/-- JOURNAL_READ: not journaled, and it advances nothing (R362, R364). -/
def Chip.journalRead (c : Chip) (q : Req) (first count addr : Nat) : Chip :=
  let ops := toWords 4 first ++ toWords 2 count ++ toWords 4 addr
  c.served q fun c =>
  match c.authorize q 0x0055 ops (fun r => r == 2 || r == 3 || (r == 1 && c.fld 0x007 0x106 1 1 == 1)) with
  | none => c.answer q 0x0055 stRole []
  | some slot =>
    let c := c.setCred slot { c.cred slot with nonce := q.nonce.toNat }
    let oldest := c.roles.jseq - journalRing
    if count = 0 ∨ 1024 < count ∨ first < oldest ∨ c.roles.jseq < first + count then c.answer q 0x0055 stState []
    else if !c.ownsRange (some q.party.val) addr (count * 64) then c.answer q 0x0055 stOwnership []
    else
      let ws := (List.range count).flatMap (fun i => (tget {} c.roles.journal ((first + i) % journalRing)).words)
      (c.physWrite (c.partyKey (some q.party.val)) addr ws).answer q 0x0055 stDone []

/-- The anchor as ANCHOR shows it. -/
def Chip.anchorReg (c : Chip) : Nat :=
  let r := c.roles
  r.step % 2 ^ 16 + (r.epoch % 64) * 2 ^ 16 + b2n c.anchorOut * 2 ^ 22 + b2n (decide (61440 ≤ r.step)) * 2 ^ 23

/-- The lifecycle state (R360). -/
def Chip.lifecycle (c : Chip) : Nat := c.fld 0x000 0x104 2 0

/-- Whether debug access and ERRINJ are open (R360). -/
def Chip.debugOpen (c : Chip) : Bool := c.lifecycle ≤ 1 || c.lifecycle == 3

/-- The report of an attestation before its signature (R353). -/
def Chip.report (c : Chip) (nonce : Nat) : List Word :=
  let p := c.livePlan
  toWords 2 0x4154_5354 ++ toWords 2 0x0001_0000 ++ c.uidWords ++ toWords 4 nonce
  ++ [BitVec.ofNat 16 c.lifecycle, BitVec.ofNat 16 c.roles.epoch, BitVec.ofNat 16 c.roles.step, 0]
  ++ toWords 2 ((p.map Plan.planId).getD 0) ++ toWords 2 ((p.map Plan.seq).getD 0) ++ List.replicate 12 0
  ++ digestWords c.power.wmLaunch ++ digestWords c.web.wm ++ digestWords c.deckle.wm
  ++ ((p.map Plan.digest).getD (List.replicate 24 0)).take 24 ++ digestWords c.journalHead

/-- ATTEST: the report with its signature by the device key; the number a signature takes is a value no rule gives (R353).
(DESIGN CHOICE, log entry 5) -/
def Chip.attest (c : Chip) (q : Req) (nonce addr : Nat) : Chip :=
  c.served q fun c =>
  if !c.ownsRange (some q.party.val) addr 200 then c.answer q 0x0056 stOwnership []
  else
    let (c, k) := c.draw
    let ws := c.report nonce
    let sig := ecdsaSign c.power.devKey (sha384 ws) (1 + k % (n384 - 1))
    (c.physWrite (c.partyKey (some q.party.val)) addr (ws ++ toWords 24 sig.1 ++ toWords 24 sig.2)).answer q 0x0056 stDone []

/-- CRED_ENROL. -/
def Chip.credEnrol (c : Chip) (q : Req) (slot role x y keyId : Nat) : Chip :=
  let ops := [BitVec.ofNat 16 slot, BitVec.ofNat 16 role] ++ toWords 24 x ++ toWords 24 y ++ toWords 2 keyId
  c.roleCmd q 0x0060 ops (fun r => (r == 2 && (role == 1 || role == 2)) || (r == 3 && role == 2)) (fun c =>
    let old := c.cred slot
    if old.role = 1 ∨ old.role = 2 ∨ 16 ≤ slot then (c, .now stState [])
    else (c.setCred slot ⟨role, keyId, x, y, old.nonce⟩, .now stDone []))

/-- CRED_REVOKE: the slot keeps its NONCE and accepts no command. -/
def Chip.credRevoke (c : Chip) (q : Req) (slot : Nat) : Chip :=
  let target := (tget {} c.roles.creds slot).role
  c.roleCmd q 0x0061 [BitVec.ofNat 16 slot]
    (fun r => (r == 2 && (target == 1 || target == 2)) || (r == 3 && target == 2)) (fun c =>
      (c.setCred slot { c.cred slot with role := 3 }, .now stDone []))
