/-- A link goes down by itself or with its supply, and the port's link source is raised. -/
def Chip.dropLink (c : Chip) (n : Nat) : Chip := if c.fpLink n then (c.linkDown n).raise (0x0C1 + 2 * n) else c

/-- The switch closes: the port is SOFT, and its link renegotiates (R375, R383). -/
def Chip.closeSwitch (c : Chip) (n : Nat) : Chip :=
  (c.setFport n { c.fport n with supply := .soft, softAt := c.now, tripAt := none, exceeded := [] }).dropLink n

/-- A REARM acts on an OFF or TRIPPED port (R383). -/
def Chip.rearmNow (c : Chip) (n : Nat) (r : Requester) : Chip :=
  let p := c.fport n
  -- in every state other than RUN the pin FPn_PSW is held at its off level (R428)
  if p.closed || c.power.st != .run then c
  else if c.rearmOk n then c.closeSwitch n
  else c.setErr (fpPage n) 8 0x102 true r

/-- A write of FPCTL.REARM; on a gated port it acts when the port is ungated (R384). -/
def Chip.rearm (c : Chip) (n : Nat) (r : Requester) : Chip :=
  if c.portGated (fpPage n) then c.setFport n { c.fport n with rearm := some (r.unit, r.party) } else c.rearmNow n r

/-- SOFT_START_END: TSOFT × 10 µs after closing the port is ON; a limit that the last conversion exceeded still counts as the
first of two (R381). -/
def Chip.softEnd (c : Chip) (n : Nat) : Chip :=
  let p := c.fport n
  if p.supply == .soft then
    (c.reach (p.softAt + c.fld (fpPage n) 0x034 23 16 * 10000)).setFport n { p with supply := .on }
  else c

/-- The REARM writes that waited for ungating act. -/
def Chip.rearmHeld (c : Chip) (n : Nat) : Chip :=
  let p := c.fport n
  match p.rearm with
  | some (u, q) =>
    if c.portGated (fpPage n) then c else (c.setFport n { p with rearm := none }).rearmNow n ⟨u, q, 0⟩
  | none => c

/-- A write of GATEREQ, and the REARM that an ungated field port had waiting (R357, R384). -/
def Chip.gateWrite (c : Chip) (r : Requester) (v : Nat) : Chip :=
  let c := c.gateReq r v
  (List.range 32).foldl Chip.rearmHeld c

/-- The base page of clause 98 that a port advertises: the 10BASE-T1L ability, the increased-amplitude ability, and the request
for it (R374, R375). -/
def Chip.basePage (c : Chip) (n : Nat) : Bool × Bool × Bool :=
  let prof := c.fld (fpPage n) 0x030 1 0
  (true, prof == 0, decide (prof < 2) && c.fld (fpPage n) 0x020 3 3 == 1)

/-- FIELD_LINK_CHANGE: negotiation ends with the partner's 2.4 Vpp ability, its request, whether it insists on 2.4 Vpp, and the
role negotiated (R374, R375). (DEDUCED, log entry 58) -/
def Chip.fieldLink (c : Chip) (n : Nat) (up p24 req24 insist leader : Bool) : Chip :=
  let cfg := c.live (fpPage n) 0x020
  let std := c.fld (fpPage n) 0x030 1 0 == 0
  if c.portGated (fpPage n) || c.fpLink n == up then c
  else if up then
    if (c.fport n).supply == .tripped || (insist && !std) then c
    else
      let (_, able, asks) := c.basePage n
      let amp := if bitN cfg 0 then able && p24 && (req24 || asks) else std && bitN cfg 1
      let role := if bitN cfg 0 then leader else bitN cfg 2
      let c := c.setFld (fpPage n) 0x100 2 0 (1 + b2n amp * 2 + b2n role * 4)
      (c.setFport n { c.fport n with outs := [], outNew := [] }).raise (0x0C1 + 2 * n)
  else (c.linkDown n).raise (0x0C1 + 2 * n)

/-- PORT_PROFILE: stages a profile that takes effect at the next catch (R403). -/
def Chip.portProfile (c : Chip) (q : Req) (n p0 p1 p2 : Nat) : Chip :=
  c.roleCmd q 0x0080 (BitVec.ofNat 16 n :: (toWords 2 p0 ++ toWords 2 p1 ++ toWords 2 p2)) installer (fun c =>
    if isProfile p0 && !isRules p0 p2 then (c, .now stProfile [])
    else
      let put (c : Chip) (off v : Nat) : Chip := { c with
        staged := tset (regReset (fpPage n) off) c.staged (regKey (fpPage n) off) v }
      let c := put (put (put c 0x030 (p0 % 2 ^ 26)) 0x032 p1) 0x034 p2
      (c.setFport n { c.fport n with prof := some ⟨c.now, p0 % 2 ^ 26, p1, p2⟩ }, .now stDone []))

/-- A profile that was staged at least one granule before a catch takes effect at it: the switch opens, and a link at an
amplitude the profile does not allow goes down (R375, R382, R452). (DEDUCED, log entry 58) -/
def Chip.profileCatch (c : Chip) (n : Nat) : Chip :=
  let p := c.fport n
  match p.prof with
  | some x =>
    if x.at_ + 20 ≤ c.now then
      let c := c.setFport n { p with prof := none, supply := .off, tripAt := none, exceeded := [] }
      let c := ((c.setLive (fpPage n) 0x030 x.p0).setLive (fpPage n) 0x032 x.p1).setLive (fpPage n) 0x034 x.p2
      if c.fld (fpPage n) 0x100 1 1 == 1 && bits x.p0 1 0 != 0 then c.dropLink n else c
    else c
  | none => c
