/-- A single operation issues in its slot; one that changes the order of bundles issues as a bundle of its own. (DEDUCED, log
entry 14) -/
def Chip.issueOp (c : Chip) (core : Nat) (s : Slot) (o : CoreOp) : Chip :=
  let c := c.atCode core
  match c.env? core with
  | none => c
  | some e => if e.p.canIssue o.transfers then c.tryIssue e [] [(s, o)] o.transfers else c

/-- The operations of a fetched bundle, with an illegal cause for each word that decodes to none; a reissue replaces its slot
by a NOP (R94, R128). -/
def splitOps (d : Oct) (reissue : Option Reissue) : List Raised × List (Slot × CoreOp) :=
  let qs := (bundleOps d).map (fun q => match reissue with
    | some r => if r.slot == q.1 then (q.1, some CoreOp.nop) else q
    | none => q)
  ((qs.filter (fun q => q.2.isNone)).map (fun q => plainRaise .illegal q.1),
   qs.filterMap (fun q => q.2.map (fun o => (q.1, o))))

/-- An armed injection strikes the line of L1I, or the words of tight memory, that a fetch reads (R360). -/
def Chip.injectFetch (c : Chip) (e : Env) : Chip :=
  if e.a.crab then c.injectTight e (e.x.tmBase * 64 + e.pc)
  else if e.x.open_ && e.p.inFab e.pc then c
  else match c.fetchCheck e.p e.x e.pc with
    | .ok (addr, false) => c.injectL1 e true addr
    | _ => c

/-- The error of a fetched line of L1I is logged: 2 its data, 3 its tag (R247). -/
def Chip.fetchEcc (c : Chip) (e : Env) (line : Nat) : Chip :=
  let tag := match c.l1Find (c.mctx e.core e.x) true line with
    | some w => ((c.l1 e.core true).slot w (line % 128)).tagBad
    | none => false
  c.logError e.core (if tag then 3 else 2) (line * 32)

/-- BUNDLE_ISSUE: fetch the bundle at the program counter and issue it whole (R61, R95). -/
def Chip.issueBundle (c : Chip) (core : Nat) : Chip :=
  let c := c.atCode core
  match c.env? core with
  | none => c
  | some e =>
    if !e.p.canIssue true then c
    else
      let c := c.injectFetch e
      match c.fetch e e.pc with
      | .cause r =>
        let at_ := e.x.tmBase * 64 + e.pc
        (if e.a.crab && e.x.inRegion at_ 8 && c.tightErr core at_ 8 then c.logError core 0 at_ else c).take e [] r
      | .miss l => c.setPipe e.pi { c.pipe e.pi with stall := some (.ifetch l e.pc) }
      | .bad l true => ((c.fetchEcc e l).l1Drop (c.mctx core e.x) true l).take e [] (fetchRaise .ifbus e.pc)
      | .bad l false =>
        let c := c.fetchEcc e l
        c.setPipe e.pi { c.pipe e.pi with stall := some (.ifetch l e.pc) }
      | .words d =>
        let (pre, ops) := splitOps d e.a.reissue
        c.tryIssue { e with fetched := true } pre ops true

/-! ### The end of a stall (R80, R477) -/

/-- The fill of a fetch arrives: the line goes into L1I, or, past the caches, the bundle itself to the fetch unit (R230, R232).
What is uncorrectable then is IFBUS; the array it came from has logged it (R247). -/
def Chip.fetchFill (c : Chip) (e : Env) (line off : Nat) : Chip :=
  let m := c.mctx e.core e.x
  let c := c.setPipe e.pi { c.pipe e.pi with stall := none }
  let c := (c.l1Drop m true line).count e.pi 0x05 1
  let e := { e with p := c.pipe e.pi }
  match c.fetchCheck e.p e.x off with
  | .error _ => c
  | .ok (addr, uc) =>
    -- the base of the code segment need not be a multiple of a line (R200)
    if uc || !c.l1CanFill m true line then
      (if c.memErr addr 8 e.core then c.take e [] (fetchRaise .ifbus off)
       else
         let c := c.count e.pi 0x1A 1
         let p := c.pipe e.pi
         c.setPipe e.pi { p with got := p.got ++ [(off, BitVec.ofNat 128 (c.rdN m.key addr 8))] })
    else
      let c := (c.injectL2 m line).l1Fill m true line
      match c.l1Find m true line with
      | some w =>
        if badIn ((c.l1 e.core true).slot w (line % 128)).bad (addr % 32) 8 then
          (c.l1Drop m true line).take { e with p := c.pipe e.pi } [] (fetchRaise .ifbus off)
        else c
      | none => c

/-- A fill arrives after a stall of some cycles: the line goes in, and the bundle acts once nothing is missing. (DEDUCED, log
entry 17) -/
def Chip.fillArrival (c : Chip) (core cycles : Nat) : Chip :=
  match c.env? core with
  | none => c
  | some e =>
    let c := c.stallFor e.pi cycles
    match e.p.stall with
    | some (.ifetch line off) => c.fetchFill e line off
    | some (.miss done lost ops adv) =>
      let e := { e with done := done, lost := lost }
      let lines := (c.linesOf e ops).take 1
      let c := match lines with
        | (line, true) :: _ => c.refill e line
        | _ => c
      let c := c.setPipe e.pi { c.pipe e.pi with stall := none }
      c.tryIssue { e with done := lines.map Prod.fst ++ done, p := c.pipe e.pi } [] ops adv
    | _ => c

/-- The access of a bundle that waits for a reply. -/
def uncachedWant (e : Env) (ops : List (Slot × CoreOp)) : Option Want :=
  (ops.flatMap (fun q => opWants e.a q.2)).find? (fun q => q.rd && !q.line)

/-- A store is performed at once, a MOVO with its read. -/
def Chip.performStore (c : Chip) (e : Env) (s : PStore) : Chip :=
  let m := { c.mctx e.core e.x with level := e.a.level }
  match s.src with
  | none => c.writeTarget m s.dst s.n s.data.toNat
  | some t =>
    let (c, v) := c.readTarget m t s.n
    let c := c.traceAccess e t s.n false false false v
    (c.traceAccess e s.dst s.n true false false v).writeTarget m s.dst s.n v

/-- Uncached and register-space accesses leave the core in issue order: those of earlier stores are performed before an
uncached load or CASP is (R240). -/
def Chip.storesFirst (c : Chip) (e : Env) : Chip :=
  let p := c.pipe e.pi
  let due := p.stores.filter (fun s => c.pastCaches e s.dst)
  let c := c.setPipe e.pi { p with stores := p.stores.filter (fun s => !c.pastCaches e s.dst) }
  due.foldl (fun c s => c.performStore e s) c
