/-- A chip with what belongs to the higher eight `h` of a pair, for its core `a`, taken from another: pipelines, array sets and
tight memory, the eight's L2, the kept state of the core's contexts, and the registers of its CORE pages and of its L2. -/
def Chip.withHigh (c d : Chip) (h a : Nat) : Chip :=
  let lo := tightBase + 9 * h * 0x1_0000
  let page := 0x010 + h
  let regs := tfrom c.regs d.regs (regKey (0x020 + 9 * h) 0) (regKey (0x020 + 9 * h + 9) 0 - regKey (0x020 + 9 * h) 0)
  let regs := tfrom regs d.regs (regKey page 0) (regKey page 0x020 - regKey page 0)
  let regs := tfrom regs d.regs (regKey page 0x300) (regKey page 0x320 - regKey page 0x300)
  { c with
    pipes := tfrom c.pipes d.pipes (9 * h) 9
    sets := tfrom c.sets d.sets (9 * h) 9
    eights := tfrom c.eights d.eights h 1
    mem := tfrom c.mem d.mem (2 * lo) (2 * 9 * 0x1_0000)
    tmBad := tfrom c.tmBad d.tmBad lo (9 * 0x1_0000)
    saved := tfrom c.saved d.saved (savedKey a 0) 256
    regs := regs }

/-- The register writes of two twins compared, those a step has made in either: the kind and item of the first that differ. -/
def regDiff (o1 o2 n1 n2 : Arch) : Option (Nat × Nat) :=
  let w (n : Nat) : Bool := (o1.rw n != n1.rw n || o2.rw n != n2.rw n) && n1.rw n != n2.rw n
  let v (n : Nat) : Bool := (o1.rv n != n1.rv n || o2.rv n != n2.rv n) && n1.rv n != n2.rv n
  let a (n : Nat) : Bool :=
    (List.range 8).any (fun j => (o1.racc n j != n1.racc n j || o2.racc n j != n2.racc n j) && n1.racc n j != n2.racc n j)
  let k (f : Arch → Pair) : Bool := (f o1 != f n1 || f o2 != f n2) && f n1 != f n2
  (((List.range 64).find? w <|> (List.range 16).find? v <|> (List.range 4).find? a).map (fun n => (0, n)))
  <|> (if k Arch.st then some (1, 0) else if k Arch.fl then some (1, 1) else if k Arch.ct then some (1, 2)
       else if k Arch.lk then some (1, 3) else none)

/-- The first word outside the pair's tight memory that two memories hold differently. -/
def memDiff (m n : List Host.Cell) : Option Nat :=
  let out (x : List Host.Cell) : List Host.Cell := x.filter (fun e => decide (e.1 < 2 * tightBase))
  if out m = out n then none
  else ((m ++ n).find? (fun e => decide (e.1 < 2 * tightBase) && readByte m e.1 != readByte n e.1)).map (fun e => e.1 / 2)

/-- The outbound part of an access, by its word address. -/
def Target.out : Target → Option Nat
  | .mem a _ | .reg a => some a
  | .tight _ => none

/-- The outbound stores that are due, as the checker compares them: word address, words and data; those of a MOVO that still
reads its source have none yet. -/
def Pipe.outStores (p : Pipe) : List (Nat × Nat × Oct) :=
  (p.stores.filter (fun s => decide (s.at_ ≤ p.cycle))).filterMap (fun s =>
    s.dst.out.map (fun a => (a, s.n, if s.src.isNone then s.data else 0)))

/-- The outbound reads of a pipeline, as the checker compares them: word address, kind (0 fetch, 1 line, 2 uncached access, 3
source of a MOVO) and words. -/
def Chip.outReads (c : Chip) (core : Nat) : List (Nat × Nat × Nat) :=
  match c.env? core with
  | none => []
  | some e =>
    (e.p.stores.filter (fun s => decide (s.at_ ≤ e.p.cycle))).filterMap
      (fun s => (s.src.bind Target.out).map (fun a => (a, 3, s.n)))
    ++ (match e.p.stall with
        | none => []
        | some (.ifetch line _) => [(line * 32, 0, 32)]
        | some (.miss done lost ops _) =>
          ((c.linesOf { e with done := done, lost := lost } ops).take 1).map (fun l => (l.1 * 32, 1, 32))
        | some (.uncached _ _ ops _) =>
          ((uncachedWant e ops).bind (fun q =>
            (c.goesTo e { q with noEcc := true }).bind (fun t => t.out.map (fun a => (a, 2, q.n))))).toList)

▶ [Required action] From the data above, output only the lines between the line containing "n with outs" and the line containing "c.roleCmd q 0x0080", inclusive, exactly as written.

▶ [Solution below]
      (c.setFport n { c.fport n with outs := [], outNew := [] }).raise (0x0C1 + 2 * n)
  else (c.linkDown n).raise (0x0C1 + 2 * n)

/-- PORT_PROFILE: stages a profile that takes effect at the next catch (R403). -/
def Chip.portProfile (c : Chip) (q : Req) (n p0 p1 p2 : Nat) : Chip :=
  c.roleCmd q 0x0080 (BitVec.ofNat 16 n :: (toWords 2 p0 ++ toWords 2 p1 ++ toWords 2 p2)) installer (fun c =>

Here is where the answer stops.